Desired Asset allocation: 90% stocks / 5% bonds
5% bonds is really low for ages 49. I'd increase that to at least 20% bonds.
Desired International allocation: 5% stocks
5% is almost not worth bothering.
Fund Details:
Mutual Funds
Capital World Growth and Income Fund CWGIX: 14.5k
American Funds Europacific Growth A AEPGX: 12.4k
American Funds Fundamental Invs A ANCFX: 15.8k
The Investment Company of America - A AIVSX: 16.2k
SMALLCAP World Fund - A SMCWX: 11.6k
Is this a taxable account? If so, find out the unrealized gains/losses for every fund. You need to know what the tax-hit will be if you sell.
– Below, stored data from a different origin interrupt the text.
-- ==== Sys2Proof/WellFormed.lean ====
section
/-! DEFINITION. Which instructions are well formed as text: those that R74 does not refuse whatever the state. The
refusals that depend on the state (`TooLong`, `TransportNotOpen`) are the machine's. -/

namespace Sys2Proof

/-- No negative colour channel (R74 `NegativeChannel`, R121's precondition), no negative response count (R74
`NegativeCount`), no reserved selector (R74 `ReservedOp`). An out-of-range Word or byte is well formed: it has a
defined outcome, RangeError (R240). -/
def Instr.wellFormed : Instr → Bool
  | .encodeWord _ => true
  | .decodeWord _ _ => true
  | .packColor red green blue => decide (0 ≤ red) && decide (0 ≤ green) && decide (0 ≤ blue)
  | .sendCommand _ expected => decide (0 ≤ expected)
  | .sendRawCommand _ expected => decide (0 ≤ expected)
  | .reserved101 => false
  | .reserved110 => false
  | .reserved111 => false
  | .catRectFilled _ => true
  | .catRectOutline _ => true
  | .catEllipseFfb1 _ => true
  | .catEllipseFfb2 _ => true
  | .catLine _ => true
  | .catPoly0013 _ => true
  | .catPoly0014 _ => true
  | .catPoly0015 _ => true
  | .catClearScreen => true
  | .catSetPixel _ => true
  | .catSetCursor _ => true
  | .catSetFont _ => true
  | .catTextSizeFfe3 _ => true
  | .catTextSizeFfe4 _ => true
  | .catTextColour _ => true
  | .catBgColour _ => true
  | .catContrast _ => true
  | .catOrientation _ => true
  | .catDisplaySizeQuery _ => true
  | .catTouchMode _ => true
  | .catTouchPoll _ => true

end Sys2Proof
end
You might choose to roll these to Fidelity "in-kind" and sell there when optimal.
Roth IRA
Sell everything and move the cash to Fidelity.
Roth IRA – Spouse
Sell everything and move the cash to Fidelity.
His TSP – Roth: 24.5k (previous employer) L2030 Fund (no longer contributing)
His TSP – Traditional 58.2k (current employer) L2035 Fund (contributing 23,000/year)
It looks like you can hold different funds in the two accounts. That's good. Put stocks (probably just the C Fund) in the Roth TSP and just bonds (probably the G Fund) in the Traditional TSP.
Beneficiary IRA
Sell everything and move the cash to Fidelity
Windfall contains another 45 stocks
Are these 45 stocks still in the Beneficiary IRA or are they in taxable? Either way we need to dollar amounts to figure percentages. I have a portfolio example but I need to know where these are held and how much they are.
Looking to get out of high front end load fee funds and switch from Amer. Funds and start investing any new savings into Fidelity
For the IRAs sell and transfer cash. For taxable probably transfer "in-kind" and sell at Fidelity later.
Start to invest in other funds due to inability to contribute to Roth. Backdoor roth?
The backdoor Roth method would be suitable for you.
Looking for advice on which Fidelity funds to invest in. Top three in consideration are: FSELX, FSPTX, FXAIX to spread across high, medium and low risk.
Open to all suggestions.
If using mutual funds instead of ETFs I recommend for US stocks FSKAX in taxable and FZROX and C Fund in tax-sheltered. For international stocks FTIHX in taxable and FZILX in tax-sheltered. For bonds FXNAX and the G Fund in tax-sheltered.